- Born: Ragnvald Amandus Pedersen Hjerlow February 20, 1863
- Died: March 13, 1947 (aged 84)

= Ragnvald Hjerlow =

Norwegian painter (1863–1947)

Ragnvald Amandus Pedersen Hjerlow (surname also spelled Hjerløw; February 20, 1863 – March 13, 1947) was a Norwegian painter and a teacher at the Norwegian National Academy of Craft and Art Industry.

Hjerlow was born in Christiania (now Oslo). He received early training under Jacob Calmeyer, graduated from the National Academy of Craft and Art Industry in 1880, and then became a student of Knud Bergslien.
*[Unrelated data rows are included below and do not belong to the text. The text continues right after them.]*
-- ==== Sys2Proof/Machine/Operands.lean ====
section
/-! DEFINITION. Operands: the input byte of a step, the window and payload registers it is shifted into, the values
commands make of their payload, and the cells a data byte goes to. -/

namespace Sys2Proof.Machine

/-- The byte the host offers, INPUT[STREAM_OFFSET]; `none` is EOS (20_memory.md R51, 00_scope.md R12). -/
def State.nextByte (s : State) : Option Byte := s.input[s.streamOffset]?

/-- The window after byte `b`: `((WINDOW << 8) | b) mod 2^32` (40_synchronizer.md R90). -/
def shiftWindow (w : BitVec 32) (b : Byte) : BitVec 32 := (w <<< 8) ||| b.setWidth 32

/-- A SYNC step whose byte does not complete the preamble (40_synchronizer.md R90). -/
def State.shiftSync (s : State) (b : Byte) : State :=
  { s with window := shiftWindow s.window b, streamOffset := s.streamOffset + 1 }

/-- A CMD step with L >= 1: the command is opened, its payload is still to come (41_framing.md R100). -/
def State.openCommand (s : State) (b : Byte) : State :=
  { s with
    streamOffset := s.streamOffset + 1
    cmdOffset := some s.streamOffset
    cmdOp := opField b
    cmdLen := lenField b
    payload := 0
    payRemain := (lenField b).toNat
    phase := .payload }

/-- A PAYLOAD step that is not the last (41_framing.md R102). -/
def State.shiftPayload (s : State) (b : Byte) : State :=
  { s with
    streamOffset := s.streamOffset + 1
    payload := shiftIn s.payload b
    payRemain := s.payRemain - 1 }

/-- The value of WIDTH that a SETW payload gives (42_opcodes.md R127). -/
def widthOf (p : Nat) : Nat := p + 1

/-- The value of FREQ that a FREQ payload gives (42_opcodes.md R126). -/
def freqOf (p : Nat) : Freq :=
  if p = 0 then .low else if p = 1 then .medium else if p = 2 then .high else .unknown p

/-- The cell of bit index `i` of a block of width `w` at row `off` of bank `bank` (43_subcommands.md R152, R156). -/
def cellOf (bank w off i : Nat) : CellAddr where
  bank := bank
  x := i % w
  y := i / w + off

/-- The cell that bit `n` of the data byte now due goes to, `n = 0` the most significant (43_subcommands.md R152). -/
def State.dataCell (s : State) (n : Nat) : CellAddr :=
  cellOf s.blkBank s.blkW s.blkOff (8 * s.blkDone + n)

/-- The bit `b[7 - n]` of a data byte (43_subcommands.md R152, 20_memory.md R55(c)). -/
def dataBit (b : Byte) (n : Nat) : Bit := b.getLsbD (7 - n)

/-- The eight cell writes of one data byte, in order (43_subcommands.md R152). -/
def State.dataWrites (s : State) (b : Byte) : List (CellAddr × Bit) :=
  (List.range 8).map fun n => (s.dataCell n, dataBit b n)

/-- The payload value that selects a block command (30_encoding.md R75). -/
def StoreId.selector : StoreId → Nat
  | .cram => 1
  | .bram => 3

end Sys2Proof.Machine
end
He studied in Munich in 1882 and in Paris and Brittany from 1889 at 1891. He received the A. C. Houen Grant in 1890 and 1891. In 1883 he attended Frits Thaulow's "open-air academy" at Modum, and he debuted at the Autumn Exhibition in 1883. Hjerlow attended the 1889 World Exhibition in Paris, where he received honorable mention.
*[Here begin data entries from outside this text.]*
theorem State.WithinWidths.endFraming {s : State} (h : s.WithinWidths) (op len : Nibble) {p : Nat} (hp : p < 2 ^ 120) :
    (s.endFraming op len p).WithinWidths :=
  { h with
    payload := hp
    payRemain := by
      rw [State.endFraming_payRemain]
      have := h.payRemain
      split <;> omega }

theorem State.WithinWidths.raise {s : State} (h : s.WithinWidths) (e : ErrCode) (c : OrUnset Nat) (op : OrUnset Nibble)
    {p : OrUnset Nat} (n : Nat) (hp : OrUnset.Holds p (· < 2 ^ 120)) : (s.raise e c op p n).WithinWidths :=
  { h with errPayload := hp }

theorem State.WithinWidths.endOfStream {s : State} (h : s.WithinWidths) : s.endOfStream.WithinWidths := by
  obtain ⟨c, op, p, he, hp⟩ := s.endOfStream_raise
  rw [he]
  refine h.raise _ c op 0 ?_
  rcases hp with rfl | rfl
  · exact nofun
  · exact holds_some h.payload

theorem State.extW_growExtent (s : State) (st st' : StoreId) (w h : Nat) :
    (s.growExtent st w h).extW st' = if st = st' then maxUnset (s.extW st') w else s.extW st' := by
  cases st <;> cases st' <;> rfl

theorem State.extH_growExtent (s : State) (st st' : StoreId) (w h : Nat) :
    (s.growExtent st w h).extH st' = if st = st' then maxUnset (s.extH st') h else s.extH st' := by
  cases st <;> cases st' <;> rfl

theorem State.extW_openBlock (s : State) (st st' : StoreId) (bank w h off : Nat) :
    (s.openBlock st bank w h off).extW st' = (s.growExtent st w (off + h)).extW st' := by cases st' <;> rfl

theorem State.extH_openBlock (s : State) (st st' : StoreId) (bank w h off : Nat) :
    (s.openBlock st bank w h off).extH st' = (s.growExtent st w (off + h)).extH st' := by cases st' <;> rfl

/-- The latched geometry is the settings', and the extent it raises stays below 2^121 - 1 (10_state.md R33). -/
theorem State.WithinWidths.openBlock {s : State} (hs : s.WithinWidths) (st : StoreId) {bank w h off : Nat}
    (hb : s.bank = some bank) (hw : s.width = some w) (hh : s.height = some h) (ho : s.offset = some off) :
    (s.openBlock st bank w h off).WithinWidths := by
  have hheight := hs.height h hh
  have hoffset := hs.offset off ho
  refine ⟨by simpa using hs.bank, by simpa using hs.width, by simpa using hs.height, by simpa using hs.offset,
    by simpa using hs.freq, by simpa using hs.payRemain, by simpa using hs.payload, fun st' => ?_, fun st' => ?_,
    hs.bank bank hb, (hs.width w hw).2, hheight, hoffset, by simpa using hs.errPayload⟩
  · rw [State.extW_openBlock, State.extW_growExtent]
    split
    · exact OrUnset.holds_max (hs.extW st') (hs.width w hw)
    · exact hs.extW st'
  · rw [State.extH_openBlock, State.extH_growExtent]
    split
    · exact OrUnset.holds_max (hs.extH st') (by omega)
    · exact hs.extH st'

theorem CommandTo.withinWidths {s t : State} {op len : Nibble} {p : Nat} (hc : CommandTo s op len p t)
    (hs : s.WithinWidths) (hp : p < 2 ^ 120) : t.WithinWidths := by
  have hf := hs.endFraming op len hp
  cases hc with
  | settings c h =>
    obtain ⟨hbank, hwidth, hheight, hoffset, hfreq⟩ := h.withinWidths hs.settings hp
    exact { hf with bank := hbank, width := hwidth, height := hheight, offset := hoffset, freq := hfreq }
  | wakeup h => exact { hf with }
  | error e h => exact hs.raise _ _ _ _ (holds_some hp)
  | block st bank w h off hop hpay hb hw hh ho hm => exact hf.openBlock st hb hw hh ho
  | unset => exact { hs with }

/-- The payload of a dispatched command fits the length it was announced with. -/
theorem State.FramingInRange.shiftIn_lt {s : State} (h : s.FramingInRange) (hrun : s.top = .run)
    (hp : s.phase = .payload) (b : Byte) : shiftIn s.payload b < 256 ^ (s.cmdLen.toNat - s.payRemain + 1) := by
  have hlt := h.partialPayload hrun hp
  have := b.isLt
  rw [pow_succ, shiftIn]
  omega

/-- A payload still being read is below 2^120 with one byte more. -/
theorem State.FramingInRange.shiftIn_lt_two_pow {s : State} (h : s.FramingInRange) (hrun : s.top = .run)
    (hp : s.phase = .payload) (b : Byte) : shiftIn s.payload b < 2 ^ 120 := by
  have hrem := h.remaining hrun hp
  have hle : s.cmdLen.toNat - s.payRemain + 1 ≤ s.cmdLen.toNat := by omega
  have hfits : fitsIn s.cmdLen (shiftIn s.payload b) = true :=
    decide_eq_true ((h.shiftIn_lt hrun hp b).trans_le (Nat.pow_le_pow_right (by decide) hle))
  exact fitsIn_lt hfits

theorem StepTo.withinWidths {s t : State} (hs : StepTo s t) (hw : s.WithinWidths) (hf : s.FramingInRange) :
    t.WithinWidths := by
  cases hs with
  | quiet h => exact hw
  | eos h hb => exact hw.endOfStream
  | openCommand b h hp hb hl =>
    exact { hw with payload := Nat.two_pow_pos 120, payRemain := Nat.le_of_lt_succ (lenField b).isLt }
  | dispatchCmd b _ h hp hb hl hc => exact hc.withinWidths hw (Nat.two_pow_pos 120)
  | shiftPayload b h hp hb hr =>
    exact { hw with
      payload := hf.shiftIn_lt_two_pow h hp b, payRemain := (Nat.sub_le _ _).trans hw.payRemain }
  | dispatchPayload b _ h hp hb hr hc => exact hc.withinWidths hw (hf.shiftIn_lt_two_pow h hp b)
  | data b u h hp hb hd hpos hu =>
    obtain ⟨c, d, rfl⟩ := State.memWriteAll_eq hu
    exact { hw with }
  | trailer b h hp hb => rw [trailerStep_frame]; exact { hw with }
  | _ => exact { hw with }

/-! ### The framing (41_framing.md R102) -/

/-- PAY_REMAIN and PAYLOAD are in range. -/
def PayloadInRange (s : State) : Prop :=
  (1 ≤ s.payRemain ∧ s.payRemain ≤ s.cmdLen.toNat) ∧ s.payload < 256 ^ (s.cmdLen.toNat - s.payRemain)

theorem State.framingInRange_iff (s : State) :
    s.FramingInRange ↔ (s.top = .run → s.phase = .payload → PayloadInRange s) :=
  ⟨fun h hrun hp => ⟨h.remaining hrun hp, h.partialPayload hrun hp⟩,
    fun h => ⟨fun hrun hp => (h hrun hp).1, fun hrun hp => (h hrun hp).2⟩⟩

theorem StepTo.framingInRange {s t : State} (hs : StepTo s t) (h : s.FramingInRange) : t.FramingInRange := by
  rw [State.framingInRange_iff]
  intro ht hp
  obtain ⟨b, hb, hrun, ⟨hl, rfl⟩ | ⟨hpay, hr, rfl⟩⟩ := hs.payload_cases ht hp
  · have hpos : (lenField b).toNat ≠ 0 := fun e => hl ((nibble_eq_zero _).mpr e)
    exact ⟨⟨Nat.pos_of_ne_zero hpos, Nat.le_refl _⟩, Nat.pow_pos (by decide)⟩
  · have hrem := h.remaining hrun hpay
    have hexp : s.cmdLen.toNat - (s.payRemain - 1) = s.cmdLen.toNat - s.payRemain + 1 := by omega
    refine ⟨⟨?_, ?_⟩, ?_⟩
    · rw [State.shiftPayload_payRemain]; omega
    · rw [State.shiftPayload_payRemain, State.shiftPayload_cmdLen]; omega
    · rw [State.shiftPayload_payRemain, State.shiftPayload_cmdLen, State.shiftPayload_payload, hexp]
      exact h.shiftIn_lt hrun hpay b

/-! ### The block registers (43_subcommands.md R150, R152) -/

/-- The block registers whose relations hold in every phase. -/
def State.blockCounters (s : State) : Nat × Nat × Nat × Nat × Nat := (s.blkBytes, s.blkW, s.blkH, s.blkDone, s.trlDone)

/-- Outside a block only the relations that hold in every phase are left, and they are kept with their registers. -/
theorem State.BlockInRange.of_idle {s t : State} (h : s.BlockInRange) (hregs : t.blockCounters = s.blockCounters)
    (hidle : t.top = .run → t.phase ≠ .data ∧ t.phase ≠ .trailer) : t.BlockInRange := by
  simp only [State.blockCounters, Prod.mk.injEq] at hregs
  obtain ⟨hbytes, hw, hh, hdone, htrl⟩ := hregs
  have hno : t.top = .run → ¬ (t.phase = .data ∨ t.phase = .trailer) := fun hrun hp =>
    hp.elim (hidle hrun).1 (hidle hrun).2
  exact {
    bytes := by rw [hbytes, hw, hh]; exact h.bytes
    done := by rw [hdone, hbytes]; exact h.done
    trailer := by rw [htrl]; exact h.trailer
    dataLeft := fun hrun hp => absurd (.inl hp) (hno hrun)
    trailerFresh := fun hrun hp => absurd (.inl hp) (hno hrun)
    allRead := fun hrun hp => absurd (.inr hp) (hno hrun)
    latched := fun hrun hp => absurd hp (hno hrun)
    inExtent := fun hrun hp => absurd (.inl hp) (hno hrun)
    selector := fun hrun hp => absurd hp (hno hrun) }

/-- BlockStart sets the block registers so that they agree (43_subcommands.md R150). -/
theorem State.openBlock_blockInRange {s : State} {st : StoreId} {bank w h off : Nat} (hop : s.cmdOp = 0)
    (hp : s.payload = st.selector) (hb : s.bank = some bank) (hw : s.width = some w) (hh : s.height = some h)
    (ho : s.offset = some off) (hm : w * h % 8 = 0) : (s.openBlock st bank w h off).BlockInRange where
  bytes := by simp only [State.openBlock_blkBytes, State.openBlock_blkW, State.openBlock_blkH]; omega
  done := Nat.zero_le _
  trailer := Nat.zero_le _
  dataLeft _ hdata := by
    rw [State.openBlock_phase] at hdata
    split at hdata
    · cases hdata
    · simp only [State.openBlock_blkBytes, State.openBlock_blkDone]; omega
  trailerFresh _ _ := ⟨rfl, rfl⟩
  allRead _ htrl := by
    rw [State.openBlock_phase] at htrl
    split at htrl
    · next hz => simp [hz]
    · cases htrl
  latched _ _ := by simp [hb, hw, hh, ho]
  inExtent _ _ := by
    rw [State.extW_openBlock, State.extH_openBlock, State.extW_growExtent, State.extH_growExtent,
      State.openBlock_blkStore, if_pos rfl, if_pos rfl]
    exact ⟨unsetLe_max_right _ _, unsetLe_max_right _ _⟩
  selector _ _ := by simp [hop, hp]

/-- CMD_OP holds the opcode of the command whose dispatch step this is. -/
theorem State.endFraming_cmdOp_eq {s : State} {op : Nibble} (h : s.phase = .cmd ∨ s.cmdOp = op) (len : Nibble) (p : Nat) :
    (s.endFraming op len p).cmdOp = op := by
  rw [State.endFraming_cmdOp]
  split
  · rfl
  · next hne => exact h.resolve_left hne

theorem CommandTo.blockInRange {s t : State} {op len : Nibble} {p : Nat} (hc : CommandTo s op len p t)
    (hop : s.phase = .cmd ∨ s.cmdOp = op) (h : s.BlockInRange) : t.BlockInRange := by
  cases hc with
  | settings => exact h.of_idle rfl fun _ => ⟨nofun, nofun⟩
  | block st bank w h off hz hp hb hw hh ho hm =>
    exact State.openBlock_blockInRange ((State.endFraming_cmdOp_eq hop len p).trans hz) hp hb hw hh ho hm
  | _ => exact h.of_idle rfl fun ht => by cases ht

/-- A data byte that lands: one byte fewer is left, or the trailer begins (43_subcommands.md R152). -/
theorem State.BlockInRange.data {s : State} (h : s.BlockInRange) (hrun : s.top = .run) (hp : s.phase = .data)
    (c b : Memory) : State.BlockInRange { s with
      cramStore := c, bramStore := b, streamOffset := s.streamOffset + 1, blkDone := s.blkDone + 1,
      phase := if s.blkDone + 1 = s.blkBytes then .trailer else s.phase } where
  bytes := h.bytes
  done := h.dataLeft hrun hp
  trailer := h.trailer
  dataLeft _ hdata := by
    dsimp only at hdata ⊢
    have := h.dataLeft hrun hp
    split at hdata
    · cases hdata
    · omega
  trailerFresh _ _ := h.trailerFresh hrun hp
  allRead _ htrl := by
    dsimp only at htrl ⊢
    have htrl0 := (h.trailerFresh hrun hp).1
    split at htrl
    · next heq => exact ⟨heq, by omega⟩
    · rw [hp] at htrl; cases htrl
  latched _ _ := h.latched hrun (.inl hp)
  inExtent _ _ := h.inExtent hrun hp
  selector _ _ := h.selector hrun (.inl hp)

/-- A trailer byte: the first keeps the block's registers, the second ends the block (43_subcommands.md R153). -/
theorem State.BlockInRange.trailerStep {s : State} (h : s.BlockInRange) (hrun : s.top = .run) (hp : s.phase = .trailer)
    (b : Byte) : (trailerStep b s).BlockInRange := by
  unfold Machine.trailerStep
  split
  · exact { h with
      trailer := Nat.le_succ 1
      dataLeft := fun _ hdata => by rw [hp] at hdata; cases hdata
      trailerFresh := fun _ hdata => by rw [hp] at hdata; cases hdata
      allRead := fun _ _ => ⟨(h.allRead hrun hp).1, Nat.le_refl 1⟩ }
  · exact { h with
      trailer := Nat.le_refl 2
      dataLeft := fun _ hdata => by cases hdata
      trailerFresh := fun _ hdata => by cases hdata
      allRead := fun _ htrl => by cases htrl
      latched := fun _ hblk => by rcases hblk with hblk | hblk <;> cases hblk
      inExtent := fun _ hdata => by cases hdata
      selector := fun _ hblk => by rcases hblk with hblk | hblk <;> cases hblk }

theorem StepTo.blockInRange {s t : State} (hs : StepTo s t) (h : s.BlockInRange) : t.BlockInRange := by
  cases hs with
  | quiet => exact h
  | eos =>
    obtain ⟨c, op, p, he, -⟩ := s.endOfStream_raise
    rw [he]
    exact h.of_idle rfl fun ht => by cases ht
  | syncByte b hsync => exact h.of_idle rfl fun ht => by simp [hsync] at ht
  | preamble => exact h.of_idle rfl fun _ => ⟨nofun, nofun⟩
  | openCommand => exact h.of_idle rfl fun _ => ⟨nofun, nofun⟩
  | dispatchCmd b _ hrun hp hb hl hc => exact hc.blockInRange (.inl hp) h
  | shiftPayload b hrun hp => exact h.of_idle rfl fun _ => by simp [hp]
  | dispatchPayload b _ hrun hp hb hr hc => exact hc.blockInRange (.inr rfl) h
  | data b u hrun hp hb hd hw hu =>
    obtain ⟨c, d, rfl⟩ := State.memWriteAll_eq hu
    exact h.data hrun hp c d
  | dataLimit => exact h.of_idle rfl fun ht => by cases ht
  | trailer b hrun hp => exact h.trailerStep hrun hp b

/-! ### The written cells (10_state.md R43(e), 00_scope.md R9) -/

/-- The cells of a data byte lie inside the block, and the block inside the extent (43_subcommands.md R150, R152). -/
theorem State.BlockInRange.dataCell_inExtent {s : State} (h : s.BlockInRange) (hrun : s.top = .run)
    (hp : s.phase = .data) {n : Nat} (hn : n < 8) :
    unsetLe (some ((s.dataCell n).x + 1)) (s.extW s.blkStore) ∧
      unsetLe (some ((s.dataCell n).y + 1)) (s.extH s.blkStore) := by
  obtain ⟨hw, hh⟩ := h.inExtent hrun hp
  have hleft := h.dataLeft hrun hp
  have hlt : 8 * s.blkDone + n < s.blkW * s.blkH := by rw [← h.bytes]; omega
  have hx : (8 * s.blkDone + n) % s.blkW < s.blkW :=
    Nat.mod_lt _ (Nat.pos_of_ne_zero fun hz => by simp [hz] at hlt)
  have hy : (8 * s.blkDone + n) / s.blkW < s.blkH := Nat.div_lt_of_lt_mul hlt
  refine ⟨unsetLe_trans (y := some s.blkW) hx hw, unsetLe_trans (y := some (s.blkOff + s.blkH)) ?_ hh⟩
  change (8 * s.blkDone + n) / s.blkW + s.blkOff + 1 ≤ s.blkOff + s.blkH
  omega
Hjerlow was a teacher at Christiania Burgher School from 1895 and a senior teacher at the National Academy of Craft and Art Industry from 1908 to 1933. He is represented in the National Gallery with his painting Fra mitt vindu (From My Window), painted in Paris in 1891. The painting is described as "a sunny and colorfully well-executed little picture."